PMT asserts that the contracting officer's conclusion that ATAP's delivery record was superior to PMT's is unreasonable, given that ATAP's delivery score of 100 percent was based only on one line item, whereas PMT's delivery record included many line items and many on-time deliveries. The contracting officer considered the number of line items upon which PPIRS scores were based, as well as PMT's on-time deliveries, but noted that PMT's significant number of late deliveries "warranted a diminished degree of confidence in their ability to perform and deliver on time." In so doing, the contracting officer did not give too much weight to the delivery aspect of past performance, but appropriately recognized it as a clear discriminator between the proposals. Given the "critical" nature of the work, we find the contracting officer's reasoning unobjectionable. AR, Tab 29, Reevaluation Decision Document, at 15.

PMT also asserts that the contracting officer evaluated proposals unequally. For example, it complains that the contracting officer only reviewed the contract files for PMT and not ATAP. However, the agency explains that the contracting officer reviewed PMT's files in response to PMT's assertion that data was inaccurate; and because there was no challenge by ATAP to its PPIRS record, the agency had no cause to review ATAP's contract files.[6]

In sum, the record confirms that the contracting officer fairly and reasonably evaluated past performance and made a reasoned best value decision that is well'documented and supports the source selection. While PMT disagrees with this analysis, it has not shown it to be unreasonable.

The protest is denied.

Gary L. Kepplinger
General Counsel

[1] Contractors without any quality records were also assessed a green rating. Agency Report (AR), Tab 29, Reevaluation Decision Document, at 14.
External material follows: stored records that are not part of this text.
-- ==== Sys2Proof/Tests/Slice0.lean ====
section
/-!
SUPPORT. The model's own tests: the refusals of WellFormed, the spec's worked examples, a step or two of each family, and,
for every obligation with hypotheses, a witness that meets them, clause by clause where there are several. Expected values
are the spec's; the comment names the place.
-/

namespace Sys2Proof.Tests
set_option Elab.async false
open Sys2Proof Sys2Proof.Machine

/-! ## WellFormed: one ill-formed term for each check -/

theorem test_wf_payload : (Instr.segmentArrivalComplete (List.replicate 2039 0) 0).wf = false := by decide +kernel
theorem test_wf_header_low : (Instr.headerCutShort 0).wf = false := by decide
theorem test_wf_header_high : (Instr.headerCutShort 8).wf = false := by decide
theorem test_wf_stray : (Instr.strayBytes 0).wf = false := by decide
theorem test_wf_held : (Instr.resetCompletion [.flip, .flip]).wf = false ∧
    (Instr.videoInFrameStart [] [.tapA, .tapB, .tapA]).wf = false ∧
    (Instr.internalFrameStart [.palette 3, .palette 3]).wf = false ∧
    (Instr.lossTimerExpiry [.update, .update]).wf = false ∧ (Instr.wakeCompletion [.holdEnd, .holdEnd]).wf = false := by
  decide

/-! ## Helpers -/

/-- A segment with its Length and CRC computed. -/
def seg (kind flags target tag seq : Nat) (p : List Nat) : Segment :=
  let payload := p.map byteOf
  let header : Header :=
    ⟨byteOf kind, byteOf flags, BitVec.ofNat 16 payload.length, BitVec.ofNat 16 target, byteOf tag, byteOf seq⟩
  { header, payload, crc := crc16 (headerBytes header ++ payload) }

/-- Two bytes of a payload. -/
def w (n : Nat) : List Nat := [n / 256, n % 256]

/-- The part in OFF, out of its reset, with the discard window closed. -/
def up : State :=
  { State.reset with
    link := { resetLink with window := false }
    resetCtl := { cause := .powerOn, phase := .complete } }

/-- The part with one stored segment. -/
def stored (ch : Channel) (g : Segment) (s : State) : State := setChannel ch { resetChannel with queue := [g] } s

/-- The part in another output state. -/
def inState (o : OutputState) (s : State) : State := s.setOutput { s.output with state := o }

/-- The state a command leaves. -/
def after (c : Instr) (s : State) : State :=
  match exec c s with
  | .next t => t
  | .fault _ => s
  | .refused _ => s

/-- The states after several commands. -/
def run : List Instr → State → State
  | [], s => s
  | c :: cs, s => run cs (after c s)

/-! ## The link: spec examples (12.1, 1.4.1, 1.7.1) -/

theorem test_crc_digits : crc16 [0x31, 0x32, 0x33, 0x34, 0x35, 0x36, 0x37, 0x38, 0x39] = 0x29B1 := by decide +kernel

/-- 1.4.1: lengths 2038, 1000, 118 and 1400 take 32, 16, 2 and 23 units. -/
theorem test_units : unitsOf ⟨3, 1, 2038, 0, 0, 0⟩ = 32 ∧ unitsOf ⟨3, 0, 1000, 0, 0, 0⟩ = 16 ∧
    unitsOf ⟨5, 0, 118, 0, 0, 0⟩ = 2 ∧ unitsOf ⟨2, 0, 1400, 0, 0, 0⟩ = 23 := by decide

/-- 1.4.1, step 1: an accepted header of 32 units leaves 80 free. -/
theorem test_header_reserves : (after (.segmentHeader ⟨3, 1, 2038, 0, 0, 0⟩) up).link.free .graphics = 80 := by
  decide +kernel

/-- 1.5, check 2: an unassigned kind is discarded with SEG_BAD and its unit awaits return. -/
theorem test_arrival_unassigned :
    let t := run [.segmentHeader ⟨0x30, 0, 0, 0, 0, 0⟩, .segmentArrivalComplete [] (crc16 [0x30, 0, 0, 0, 0, 0, 0, 0])] up
    t.events.flags = 1 ∧ t.link.graphics.queue = [] ∧ t.link.graphics.credits = 1 := by decide +kernel

theorem test_header_cut : (after (.headerCutShort 3) up).link.rx = .header false ∧
    (after (.headerCutShort 3) up).events.flags = 1 := by decide +kernel

theorem test_arrival_cut : (after .arrivalCutShort (setRx (.arriving ⟨3, 1, 2038, 0, 0, 0⟩) up)).link.free .graphics = 112 := by
  decide +kernel

theorem test_stray_once : (after (.strayBytes 9) up).link.rx = .waiting true ∧ (after (.strayBytes 9) up).events.flags = 1 := by
  decide +kernel

theorem test_dropped_end : (after .droppedSegmentEnd (setRx .dropping up)).link.rx = .waiting false := by decide +kernel

/-! ## Graphics segments -/

/-- 8.3.1: a scene of 1280 × 720 with AUTO origin on a 1920 × 1080 raster stands at (320, 180). -/
theorem test_scene_open : (after .sceneOpen (stored .graphics (seg 0x01 0 0 0 0 (w 7 ++ [0, 0] ++ w 1280 ++ w 720)) up)).sched.scene =
    ⟨7, 1280, 720, 320, 180⟩ := by decide +kernel

/-- 3.2: the later of two entries for one Slot stands. -/
theorem test_palette : let t := after .palette (stored .graphics
      (seg 0x02 0 9 3 0 ([1, 0] ++ w 2 ++ w 37 ++ [1, 2, 3, 4] ++ w 37 ++ [5, 6, 7, 8])) up)
    (t.palettes.get 3).staged = some ([(37, ⟨5, 6, 7, 8⟩)], .frame 9) ∧ (t.palettes.get 3).live = [] := by decide +kernel

/-- The object of 2.6.1: Width 6, Height 2, its eleven coded bytes. -/
def object261 : List Nat := [66, 9, 1, 5, 6, 192, 194, 65, 7, 192, 255]

theorem test_first_fragment : (after .objectFirstFragment (stored .graphics
      (seg 0x03 3 0 5 0 ([0, 0] ++ w 6 ++ w 2 ++ [0, 0] ++ w 11 ++ object261)) up)).objects.slot 5 =
    .queued 6 2 11 (object261.map byteOf) := by decide +kernel

theorem test_later_fragment : (after .objectLaterFragment (stored .graphics (seg 0x03 2 0 5 1 [3])
      (up.setObjects (up.objects.setSlot 5 (.assembling 6 2 3 [1, 2] 1))))).objects.slot 5 = .queued 6 2 3 [1, 2, 3] := by
  decide +kernel

/-- 2.6.1: the decoded pixels, and the mark. -/
theorem test_decode_damaged : decodeObject 6 2 (object261.map byteOf) = ([[9, 9, 9, 9, 5, 6], [0, 0, 7, 7, 7, 0]], true) := by
  decide +kernel

/-- 2.6.1, its last sentence: with the second line coded 194 | 66, 7 | 192 it ends READY. -/
theorem test_decode_ready : decodeObject 6 2 [66, 9, 1, 5, 6, 192, 194, 66, 7, 192, 255] =
    ([[9, 9, 9, 9, 5, 6], [0, 0, 7, 7, 7, 7]], false) := by decide +kernel

/-- 2.6.2: overflow and a cut-off code. -/
theorem test_decode_cut_off : decodeObject 4 3 [3, 1, 2, 3, 4, 192, 130, 0, 8, 192, 65] =
    ([[1, 2, 3, 4], [8, 8, 8, 8], [0, 0, 0, 0]], true) := by decide +kernel

theorem test_cancel : (after .cancel (stored .graphics (seg 0x06 0 0 0 0 [])
      (up.setObjects ((up.objects.setSlot 5 (.assembling 6 2 3 [1, 2] 1)).setSlot 6 (.broken true))))).objects.slots =
    (up.objects.setSlot 6 (.broken false)).slots := by decide +kernel

/-- The bytes of a button record (12.2): id, flags, rectangle, neighbours, Number, Command; no look and no animation. -/
def btn (id flags : Nat) (rect : List Nat) (up down left right number : Nat) : List Nat :=
  [id, flags] ++ rect ++ [up, down, left, right, number, 0] ++ w 0 ++ w (256 + id)

/-- A BUTTONS for table 1: button 0 and button 1, each below the other, and button 2 MUTED. -/
def buttonsSeg : Segment := seg 0x04 0 0 1 0 ([0, 0, 3, 0] ++
  btn 1 0 (w 1 ++ w 1 ++ w 4 ++ w 4) 0 0 0xFF 0xFF 7 ++ btn 0 0 (w 9 ++ w 9 ++ w 4 ++ w 4) 1 1 2 1 3 ++
  btn 2 4 (w 0 ++ w 0 ++ w 1 ++ w 1) 0xFF 0xFF 0xFF 0 9)

theorem test_buttons : ((after .buttons (stored .graphics buttonsSeg up)).nav.tables.get 1).live.buttons.map
    (fun b => (b.id, b.up, b.down, b.number)) = [(0, some 1, some 1, 3), (1, some 0, some 0, 7), (2, none, none, 9)] := by
  decide +kernel

theorem test_layout : (after .layout (stored .graphics (seg 0x05 4 0 0 0 (w 77 ++ [0, 2, 1, 0xFF, 1, 1] ++ [5, 1] ++ w 3 ++ w 4))
      up)).sched.queue =
    [{ number := 77, kind := .full, palette := 2, table := some 1, initial := 0xFF, fade := .fadeIn, target := 1
       placements := [{ object := 5, keyed := true, crop := none, x := 3, y := 4 }] }] := by decide +kernel

/-! ## Keys -/

/-- Table 1 of `buttonsSeg` live, its Default button 0 the Selection. -/
def menu : State := up.setNav (deliver (some 1) 0xFF (after .buttons (stored .graphics buttonsSeg up))).nav

/-- The menu with keys waiting. -/
def withKeys (ks : List Key) : State := menu.setNav { menu.nav with keys := ks }

/-- A key that is not marked. -/
def key (c : KeyCode) (n : Nat) : Key := { code := c, n := byteOf n, marked := false }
[2] The Navy administers PPIRS.

[3] PMT also asserts that the record is not sufficiently documented, but as discussed throughout this decision, we find that the record is adequately documented and supports the agency's evaluation judgments.
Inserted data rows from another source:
-- ==== Sys2Proof/Syntax.lean ====
section
/-! DEFINITION. The instructions of the block as syntax: the descriptor that decoding yields
(30_encoding.md R97), one constructor of `Instr` per row of spec/opcode_table.json. -/

namespace Sys2Proof

/-- `ip_mode` (10_state.md R20, R32): 64-bit or 32-bit mode, an input of every invocation. -/
inductive IpMode where
  | m64
  | m32
  deriving DecidableEq, Repr

/-- The operand width of a BMI instruction (30_encoding.md R79). -/
inductive Width where
  | w32
  | w64
  deriving DecidableEq, Repr

/-- `W` as a number of bits. -/
abbrev Width.bits : Width → Nat
  | .w32 => 32
  | .w64 => 64

/-- `W/8`: the bytes a memory operand of width `W` has (20_memory.md R46). -/
abbrev Width.bytes : Width → Nat
  | .w32 => 4
  | .w64 => 8

/-- The displacement of an address with a base register (30_encoding.md R88). -/
inductive Disp where
  | none
  | d8 (d : BitVec 8)
  | d32 (d : BitVec 32)
  deriving DecidableEq, Repr

/-- The index part of a SIB byte: a register and the scale code (30_encoding.md R84). -/
structure Index where
  reg : Reg
  scale : BitVec 2
  deriving DecidableEq, Repr

/-- An effective-address recipe (30_encoding.md R83 to R89). -/
inductive Addr where
  /-- A base register without SIB byte (R83). -/
  | base (b : Reg) (d : Disp)
  /-- A SIB byte with a base register (R84). -/
  | sib (b : Reg) (i : Option Index) (d : Disp)
  /-- A SIB byte in the no-base encoding (R85a). -/
  | sibNoBase (i : Option Index) (d : BitVec 32)
  /-- Relative to the address after the instruction, M64 only (R86). -/
  | ripRel (d : BitVec 32)
  /-- An absolute 32-bit address, M32 only (R87). -/
  | abs (d : BitVec 32)
  deriving DecidableEq, Repr

/-- The ModRM.rm operand: a register (mod = 3, R82) or memory (R83). -/
inductive Operand where
  | reg (r : Reg)
  | mem (a : Addr)
  deriving DecidableEq, Repr

/-- The instructions (00_scope.md R2; operand order of 30_encoding.md R98). `w` is the operand width, `d` the
destination, `v` the vvvv operand, `src` the ModRM.rm operand, `a` the ModRM.reg vector register; `rex` says
whether the legacy form carries a REX byte, which counts in the length (R95). -/
inductive Instr where
  | blsr (w : Width) (d : Reg) (src : Operand)
  | blsmsk (w : Width) (d : Reg) (src : Operand)
  | blsi (w : Width) (d : Reg) (src : Operand)
  | andn (w : Width) (d v : Reg) (src : Operand)
  | bzhi (w : Width) (d : Reg) (src : Operand) (v : Reg)
  | pext (w : Width) (d v : Reg) (src : Operand)
  | pdep (w : Width) (d v : Reg) (src : Operand)
  | mulx (w : Width) (dhi dlo : Reg) (src : Operand)
  | bextr (w : Width) (d : Reg) (src : Operand) (v : Reg)
  | shlx (w : Width) (d : Reg) (src : Operand) (v : Reg)
  | sarx (w : Width) (d : Reg) (src : Operand) (v : Reg)
  | shrx (w : Width) (d : Reg) (src : Operand) (v : Reg)
  | rorx (w : Width) (d : Reg) (src : Operand) (imm : Byte)
  | pcmpestrm (rex : Bool) (a : Reg) (b : Operand) (imm : Byte)
  | pcmpestri (rex : Bool) (a : Reg) (b : Operand) (imm : Byte)
  | pcmpistrm (rex : Bool) (a : Reg) (b : Operand) (imm : Byte)
  | pcmpistri (rex : Bool) (a : Reg) (b : Operand) (imm : Byte)
  | vpcmpestrm (a : Reg) (b : Operand) (imm : Byte)
  | vpcmpestri (a : Reg) (b : Operand) (imm : Byte)
  | vpcmpistrm (a : Reg) (b : Operand) (imm : Byte)
  | vpcmpistri (a : Reg) (b : Operand) (imm : Byte)
  deriving DecidableEq, Repr

end Sys2Proof
end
[4] For purposes of this decision, we accept PMT's purple quality rating. However, while the record indicates that PMT's rating was based upon only one negative report out of 50 line items, it does not clearly indicate why this would support PMT's purple quality rating. In this regard, we note that the record shows that one of the other offerors under this RFP, who had delivered more line items than PMT and had received no negative reports, only received a green rating. AR, Tab 15, PPIRS Report, at 1. While the agency states that the PPIRS evaluation criteria provides that a green quality rating should be applied if there is no existing quality information regarding the deliveries, we fail to understand why an offeror with more delivered line items and no negative (or positive) quality reports should be rated inferior (that is, green) to an offeror (rated purple), which had less delivered items and one negative and no positive reports.

[5] PMT asserts that discussions were inadequate because it was only allowed to correct inaccuracies in the PPIRS records, and was not permitted an opportunity to explain negative performance. However, PMT does not explain what information it would have provided during discussions, other than to state, generally, that it "could have provided information about corrective actions." PMT Comments at 16. This general allegation is not sufficient to demonstrate that PMT was prejudiced, even if discussions were inadequate. See Klinge Corp., B'309930.2, Feb. 13, 2008, 2008 CPD para. 102 at 7 n.2.

[6] PMT's other allegations of unequal treatment are similarly without merit.